Modernizing use of regression models in physics education research: a review of hierarchical linear modeling

Ben Van Dusen,Jayson Nissen
DOI: https://doi.org/10.1103/PhysRevPhysEducRes.15.020108
2019-07-04
Abstract:Physics education researchers (PER) often analyze student data with single-level regression models (e.g., linear and logistic regression). However, education datasets can have hierarchical structures, such as students nested within courses, that single-level models fail to account for. The improper use of single-level models to analyze hierarchical datasets can lead to biased findings. Hierarchical models (a.k.a., multi-level models) account for this hierarchical nested structure in the data. In this publication, we outline the theoretical differences between how single-level and multi-level models handle hierarchical datasets. We then present analysis of a dataset from 112 introductory physics courses using both multiple linear regression and hierarchical linear modeling to illustrate the potential impact of using an inappropriate analytical method on PER findings and implications. Research can leverage multi-institutional datasets to improve the field's understanding of how to support student success in physics. There is no post hoc fix, however, if researchers use inappropriate single-level models to analyze multi-level datasets. To continue developing reliable and generalizable knowledge, PER should use hierarchical models when analyzing hierarchical datasets. The supplemental materials include a sample dataset, R code to model the building and analysis presented in the paper, and an HTML output from the R code.
Physics Education
What problem does this paper attempt to address?

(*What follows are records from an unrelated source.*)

/-- PUSH_PACKET gives `1632·U` samples. -/
theorem pushPacket_length (f : Config.NumType) (ts : Packet 188) :
    (pushPacket f e ts.toList).1.length = 1632 * e.cfg.u := by
  have c : ChangesOnly [.pktIdx, .prbsPos, .rem, .fifo, .ccState] e (codePacket e ts.toList).2 :=
    codePacket_changesOnly e _ (by simp) (by simp) (by simp) (by simp) (by simp)
  rw [pushPacket_eq, rrcShape_length, c.cfg]
  simp only [qpskMap, List.length_map, dibits_length, codePacket_length, Vector.length_toList]
  ring

end Lengths

/-! ## The counters (10_state R42) -/

section Counters

variable (e : Encoder)

theorem thread_scrByte_prbsPos (l : List Byte) :
    (thread scrByte e l).2.prbsPos.val = (e.prbsPos.val + l.length) % 1503 := by
  induction l generalizing e with
  | nil => exact (Nat.mod_eq_of_lt e.prbsPos.isLt).symm
  | cons b l ih =>
    rw [thread_cons, ih, scrByte_snd, List.length_cons, Fin.val_add]
    simp only [Fin.val_one]
    omega

theorem scramble_pktIdx (l : List Byte) : (scramble e l).2.pktIdx = e.pktIdx + 1 := by
  cases l with
  | nil => rfl
  | cons b bs =>
    have c : ChangesOnly [.prbsPos] e (thread scrByte (scrByte0 e b).2 bs).2 :=
      (scrByte0_changesOnly e (by simp) b).trans (thread_changesOnly _ (fun e => scrByte_changesOnly e (by simp)) bs)
    simp only [scramble, scrNext_pktIdx, c.pktIdx (by simp)]

/-- A packet's first byte sets the cursor back at a superframe start, and each other byte moves it on (R151, R153). -/
theorem scramble_prbsPos (b : Byte) (bs : List Byte) :
    (scramble e (b :: bs)).2.prbsPos.val = ((if e.pktIdx = 0 then 0 else e.prbsPos.val) + bs.length) % 1503 := by
  simp only [scramble, scrNext_prbsPos, thread_scrByte_prbsPos]
  by_cases h : e.pktIdx = 0
  · rw [scrByte0_start e b (by simp [superframeStart, h])]; simp [h]
  · rw [scrByte0_inside e b (by simp [superframeStart, h])]; simp [h]

theorem Fifos.visit_cursor_self (f : Fifos) (i : Fin 12) (b : Byte) (h : i ≠ 0) :
    (f.visit i b).2.cursor i = (f.cursor i + 1) % (17 * i.val) := by
  fin_cases i
  · exact absurd rfl h
  all_goals rfl

/-- Each byte on branch `i` moves that branch's cursor on by one, and no other byte does (R192, R193). -/
theorem thread_ilElement_cursor (l : List (Byte × Nat)) (i : Fin 12) (h : i ≠ 0) :
    (thread ilElement e l).2.fifo.cursor i =
      (e.fifo.cursor i + (l.map Prod.snd).countP (branchOf · = i)) % (17 * i.val) := by
  induction l generalizing e with
  | nil => exact (Nat.mod_eq_of_lt (e.fifo.cursor_lt i h)).symm
  | cons x l ih =>
    rw [thread_cons, ih, List.map_cons, List.countP_cons]
    simp only [ilElement, ilByte_snd]
    by_cases hx : branchOf x.2 = i
    · rw [hx, Fifos.visit_cursor_self _ _ _ h]
      simp [Nat.add_assoc, Nat.add_comm 1]
    · rw [Fifos.visit_cursor_other _ _ _ _ (Ne.symm hx)]
      simp [hx]

/-- Of the 204 positions of a packet 17 are on each branch (R192). -/
theorem positions_on_branch (i : Fin 12) : (List.range 204).countP (branchOf · = i) = 17 := by
  revert i; decide +kernel

theorem interleave_cursor (rs : List Byte) (hl : rs.length = 204) (i : Fin 12) (h : i ≠ 0) :
    (interleave e rs).2.fifo.cursor i = (e.fifo.cursor i + 17) % (17 * i.val) := by
  rw [interleave_eq_thread, thread_ilElement_cursor e _ i h, List.zipIdx_map_snd, hl, ← List.range_eq_range',
    positions_on_branch]

theorem outerCode_fifo (ts : List Byte) : (outerCode e ts).2.fifo = e.fifo :=
  (outerCode_changesOnly (w := [.pktIdx, .prbsPos, .rem]) e ts (by simp) (by simp) (by simp)).fifo (by simp)

/-- The stages after the scrambler leave its registers alone. -/
theorem pushPacket_after_scramble (f : Config.NumType) (ts : List Byte) :
    ChangesOnly [.rem, .fifo, .ccState, .hist] (scramble e ts).2 (pushPacket f e ts).2 :=
  (((rsEncode_changesOnly _ (by simp) _).trans (interleave_changesOnly _ (by simp) _)).trans
    (convEncode_changesOnly _ (by simp) _)).trans (rrcShape_changesOnly _ _ (by simp) _)

/-- The stages after the interleaver leave its delay lines alone. -/
theorem pushPacket_fifo (f : Config.NumType) (ts : List Byte) :
    (pushPacket f e ts).2.fifo = (interleave (outerCode e ts).2 (outerCode e ts).1).2.fifo :=
  ((convEncode_changesOnly (w := [.ccState, .hist]) _ (by simp) _).trans
    (rrcShape_changesOnly _ (NumType.arith f) (by simp) _)).fifo (by simp)

theorem pushPacket_pktIdx (f : Config.NumType) (ts : List Byte) : (pushPacket f e ts).2.pktIdx = e.pktIdx + 1 := by
  rw [(pushPacket_after_scramble e f ts).pktIdx (by simp), scramble_pktIdx]

theorem pushPacket_prbsPos (f : Config.NumType) (ts : Packet 188) :
    (pushPacket f e ts.toList).2.prbsPos.val = ((if e.pktIdx = 0 then 0 else e.prbsPos.val) + 187) % 1503 := by
  obtain ⟨b, bs, hts⟩ := List.exists_cons_of_length_pos (l := ts.toList) (by simp)
  have hl : bs.length = 187 := by simpa [hts] using ts.length_toList
  rw [(pushPacket_after_scramble e f _).prbsPos (by simp), hts, scramble_prbsPos, hl]

theorem pushPacket_cursor (f : Config.NumType) (ts : Packet 188) (i : Fin 12) (h : i ≠ 0) :
    (pushPacket f e ts.toList).2.fifo.cursor i = (e.fifo.cursor i + 17) % (17 * i.val) := by
  rw [pushPacket_fifo, interleave_cursor _ _ (by simp [outerCode_length]) i h, outerCode_fifo]

variable {e} {n : Nat}

/-- One packet more (10_state R42). -/
theorem countersAfter_pushPacket (h : CountersAfter n e) (f : Config.NumType) (ts : Packet 188) :
    CountersAfter (n + 1) (pushPacket f e ts.toList).2 := by
  obtain ⟨hi, h0, hp, hc⟩ := h
  refine ⟨?_, fun k => absurd k n.succ_ne_zero, fun _ => ?_, fun i k => ?_⟩
  · rw [pushPacket_pktIdx, Fin.val_add, hi]
    simp
  · have start : e.pktIdx = 0 ↔ n % 8 = 0 := by rw [← hi, Fin.ext_iff]; rfl
    rw [pushPacket_prbsPos]
    split
    · rename_i s
      have := start.mp s
      omega
    · rename_i s
      have inside := start.not.mp s
      have place : (n - 1) % 8 + 1 = n % 8 := by omega
      rw [hp (by omega), place, Nat.add_sub_cancel]
      omega
  · rw [pushPacket_cursor _ f ts i k, hc i k, Nat.mod_add_mod]
    congr 1

theorem counters_of_streamStart (h : AtStreamStart e) : CountersAfter 0 e := by
  obtain ⟨-, hi, hp, hc⟩ := h
  exact ⟨by simp [hi], fun _ => by simp [hp], fun k => absurd rfl k, fun i _ => by simp [hc i]⟩

/-- The CORE of 10_state R43 is at the start of a stream. -/
theorem initial_atStreamStart (f : Config.NumType) (c : Cfg) : AtStreamStart (Encoder.initial f c) :=
  ⟨rfl, rfl, rfl, fifos_zero_cursor⟩

/-- The counters of R42 do not speak of the count of dropped blocks. -/
theorem countersAfter_withCount (h : CountersAfter n e) (drops : Nat) :
    CountersAfter n { e with syncLossCount := drops } := h

theorem exec_pushPacket (s : State) (ts : Packet 188) (h : s.enc.mode = .run) :
    exec (.pushPacket ts) s =
      .next (s.complete (pushPacket s.num s.enc ts.toList).2
        (.samples (pushPacket s.num s.enc ts.toList).1)) := whenRun_run h

/-- Packets in order, from any packet count. -/
theorem runOps_pushPackets (packets : List (Packet 188)) (s : State) (run : s.enc.mode = .run)
    (h : CountersAfter n s.enc) :
    ∃ (ls : List (List Sample)) (u : State),
      runOps (packets.map Instr.pushPacket) s = some (ls.map Result.samples, u) ∧
      ls.length = packets.length ∧ (∀ l ∈ ls, l.length = 1632 * s.enc.cfg.u) ∧
      u.enc.mode = .run ∧ u.bnd = s.bnd ∧ u.enc.syncLossCount = s.enc.syncLossCount ∧
      CountersAfter (n + packets.length) u.enc := by
  induction packets generalizing s n with
  | nil => exact ⟨[], s, rfl, rfl, by simp, run, rfl, rfl, h⟩
  | cons ts packets ih =>
    have c := pushPacket_changesOnly s.num s.enc ts ts.toList
    obtain ⟨ls, u, hu, hl, hs, hm, hb, hd, hc⟩ :=
      ih (s.complete (pushPacket s.num s.enc ts.toList).2
        (.samples (pushPacket s.num s.enc ts.toList).1)) (c.mode.trans run) (countersAfter_pushPacket h s.num ts)
    refine ⟨(pushPacket s.num s.enc ts.toList).1 :: ls, u, ?_, by simp [hl], ?_, hm, hb,
      hd.trans (c.syncLossCount (by simp [writes])), ?_⟩
    · simp [runOps, exec_pushPacket s ts run, hu]
    · rw [State.complete_enc, c.cfg] at hs
      exact List.forall_mem_cons.mpr ⟨pushPacket_length s.enc s.num ts, hs⟩
    · rw [List.length_cons, Nat.add_comm packets.length, ← Nat.add_assoc]
      exact hc

/-- Accepted packets, as a CORE takes them one after another. -/
theorem foldl_pushPacket_counters (f : Config.NumType) (packets : List (Packet 188)) (run : e.mode = .run)
    (h : CountersAfter n e) :
    (packets.foldl (fun e ts => (pushPacket f e ts.toList).2) e).mode = .run ∧
      CountersAfter (n + packets.length) (packets.foldl (fun e ts => (pushPacket f e ts.toList).2) e) := by
  induction packets generalizing e n with
  | nil => exact ⟨run, h⟩
  | cons ts packets ih =>
    rw [List.length_cons, Nat.add_comm packets.length, ← Nat.add_assoc]
    exact ih ((pushPacket_changesOnly f e ts ts.toList).mode.trans run) (countersAfter_pushPacket h f ts)

theorem counters_of_inService {f : Config.NumType} {packets : List (Packet 188)} (h : InService f packets e) :
    e.mode = .run ∧ CountersAfter packets.length e := by
  obtain ⟨-, a, start, drops, hs, rfl⟩ := h
  obtain ⟨-, -, rfl⟩ := initEncoder_eq_ok.mp hs
  have k := foldl_pushPacket_counters f packets rfl (counters_of_streamStart (initial_atStreamStart f (cfgOf a)))
  rw [Nat.zero_add] at k
  exact ⟨k.1, countersAfter_withCount k.2 drops⟩

end Counters

/-! ## The count of dropped blocks is read by no stage -/

section WithCount

variable (e : Encoder) (n : Nat)

/-- The CORE with another count of dropped blocks. -/
def Encoder.withCount (e : Encoder) (n : Nat) : Encoder := { e with syncLossCount := n }

theorem scrByte0_withCount (b : Byte) :
    scrByte0 (e.withCount n) b = ((scrByte0 e b).1, (scrByte0 e b).2.withCount n) := by
  cases h : superframeStart e.pktIdx
  · rw [scrByte0_inside e b h, scrByte0_inside (e.withCount n) b h]
  · rw [scrByte0_start e b h, scrByte0_start (e.withCount n) b h]
    rfl

theorem scramble_withCount (l : List Byte) :
    scramble (e.withCount n) l = ((scramble e l).1, (scramble e l).2.withCount n) := by
  cases l with
  | nil => rfl
  | cons b bs =>
    have t := thread_commute (f := scrByte) (·.withCount n) (fun _ _ => rfl) (scrByte0 e b).2 bs
    simp only [scramble, scrByte0_withCount, t]
    rfl

theorem rsStep_withCount (d : Byte) : rsStep (e.withCount n) d = (rsStep e d).withCount n := by
  cases h : feedbackNonzero (d ^^^ e.rem[0]) <;> simp [rsStep, Encoder.withCount, Encoder.gfMul, h]

theorem rsEncode_withCount (d : List Byte) :
    rsEncode (e.withCount n) d = ((rsEncode e d).1, (rsEncode e d).2.withCount n) := by
  have t : d.foldl rsStep ((rsClear e).withCount n) = (d.foldl rsStep (rsClear e)).withCount n :=
    List.foldl_hom (·.withCount n) fun e d => rsStep_withCount e n d
  have c : rsClear (e.withCount n) = (rsClear e).withCount n := rfl
  simp only [rsEncode, c, t]
  rfl

theorem interleave_withCount (rs : List Byte) :
    interleave (e.withCount n) rs = ((interleave e rs).1, (interleave e rs).2.withCount n) :=
  thread_commute (f := ilElement) (·.withCount n) (fun _ _ => rfl) e rs.zipIdx

theorem ccByte_withCount (b : Byte) :
    ccByte (e.withCount n) b = ((ccByte e b).1, (ccByte e b).2.withCount n) := by
  have t := thread_commute (f := ccBit) (·.withCount n) (fun _ _ => rfl) e (byteBits b)
  simp only [ccByte, t]

theorem convEncode_withCount (il : List Byte) :
    convEncode (e.withCount n) il = ((convEncode e il).1, (convEncode e il).2.withCount n) := by
  have t := thread_commute (f := ccByte) (·.withCount n) (fun e b => ccByte_withCount e n b) e il
  simp only [convEncode, t]

theorem rrcShape_withCount (A : Arith Num) (pt : List Sample) :
    rrcShape A (e.withCount n) pt = ((rrcShape A e pt).1, (rrcShape A e pt).2.withCount n) := by
  have t := thread_commute (f := rrcSymbol A) (·.withCount n) (fun _ _ => rfl) e pt
  simp only [rrcShape, t]

theorem pushPacket_withCount (f : Config.NumType) (ts : List Byte) :
    pushPacket f (e.withCount n) ts = ((pushPacket f e ts).1, (pushPacket f e ts).2.withCount n) := by
  simp only [pushPacket, scramble_withCount, rsEncode_withCount, interleave_withCount, convEncode_withCount,
    rrcShape_withCount]

/-- A CORE in service that takes one more accepted packet stays in service (70_reset_and_hazards R335). -/
theorem inService_pushPacket {f : Config.NumType} {packets : List (Packet 188)} {e : Encoder}
    (h : InService f packets e) {ts : Packet 188} (offered : ts[0] = 0x47#8) :
    InService f (packets ++ [ts]) (pushPacket f e ts.toList).2 := by
  obtain ⟨accepted, a, start, drops, hs, rfl⟩ := h
  refine ⟨?_, a, start, drops, hs, ?_⟩
  · intro p hp
    rcases List.mem_append.mp hp with hp | hp
    · exact accepted p hp
    · rw [List.mem_singleton.mp hp]; exact offered
  · rw [List.foldl_append, List.foldl_cons, List.foldl_nil]
    generalize packets.foldl _ start = e
    exact congrArg Prod.snd (pushPacket_withCount e drops f ts.toList)

end WithCount

/-- Settles O54: each packet moves the counters on by one packet, and reads nothing of the count of dropped blocks. -/
theorem countersFollowThePacketCount : Obligations.CountersFollowThePacketCount := by
  refine ⟨fun s packets start => ?_, fun f packets e => counters_of_inService, fun s packets ts premises service => ?_⟩
  · have k := runOps_pushPackets packets s start.1 (counters_of_streamStart start)
    rwa [Nat.zero_add] at k
  · have offered : ts[0] = 0x47#8 := by simpa [Instr.wf] using premises.offered
    exact ⟨_, exec_pushPacket s ts premises.running, inService_pushPacket service offered⟩

end Sys2Proof.Machine
end

section
/-! PROOFS. Requests as bytes: each reader undoes its writer (log entry 6), and so the decoder undoes the encoder; a byte
that is no id of 30_encoding R100 names no operation (R110). -/

namespace Sys2Proof.Machine

open Sys2Proof.Config

/-! ## Readers that read back what was written -/

/-- From bytes that begin with `bs` the reader takes exactly `bs` and answers `x`. -/
def Reads {α : Type} (p : Reader α) (bs : List Byte) (x : α) : Prop := ∀ rest, p (bs ++ rest) = .ok (x, rest)

section Reads

variable {α β γ : Type} {p : Reader α} {q : Reader β} {bs cs : List Byte} {x : α} {y : β}

theorem reads_done (x : α) : Reads (Reader.done x) [] x := fun _ => rfl

theorem Reads.andThen {f : α → Reader β} (hp : Reads p bs x) (hf : Reads (f x) cs y) :
    Reads (p.andThen f) (bs ++ cs) y := by
  intro rest
  rw [List.append_assoc, Reader.andThen_ok (hp (cs ++ rest)), hf rest]

theorem Reads.apply (hp : Reads p bs x) (f : α → β) : Reads (p.apply f) bs (f x) := fun rest =>
  Reader.apply_ok (hp rest)

/-- Two parts in order, put together by `f`. -/
theorem Reads.apply₂ {f : α → β → γ} (hp : Reads p bs x) (hq : Reads q cs y) :
    Reads (p.andThen fun x => q.apply (f x)) (bs ++ cs) (f x y) :=
  hp.andThen (hq.apply (f x))

theorem reads_byte (b : Byte) : Reads getByte [b] b := fun _ => rfl

theorem reads_bit (b : Bool) : Reads getBit (putBit b) b := by cases b <;> exact fun _ => rfl

theorem reads_dibit (d : Bool × Bool) : Reads getDibit (putBit d.1 ++ putBit d.2) d :=
  (reads_bit d.1).apply₂ (reads_bit d.2)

The problem that this paper attempts to solve is how to appropriately analyze hierarchical data sets in physics education research to avoid the biased results that may be caused by using inappropriate single - level regression models (such as linear regression). Specifically, the paper explores how to more accurately handle the hierarchical structure in student data by using Hierarchical Linear Modeling (HLM) when analyzing student data, for example, students are nested in courses. This hierarchical structure violates the independence principle assumed by single - level models and may lead to result bias. Therefore, through theoretical discussions and actual data analysis, the paper aims to show the advantages of multi - level models over traditional single - level models and emphasizes the importance of using multi - level models when analyzing data with a hierarchical structure.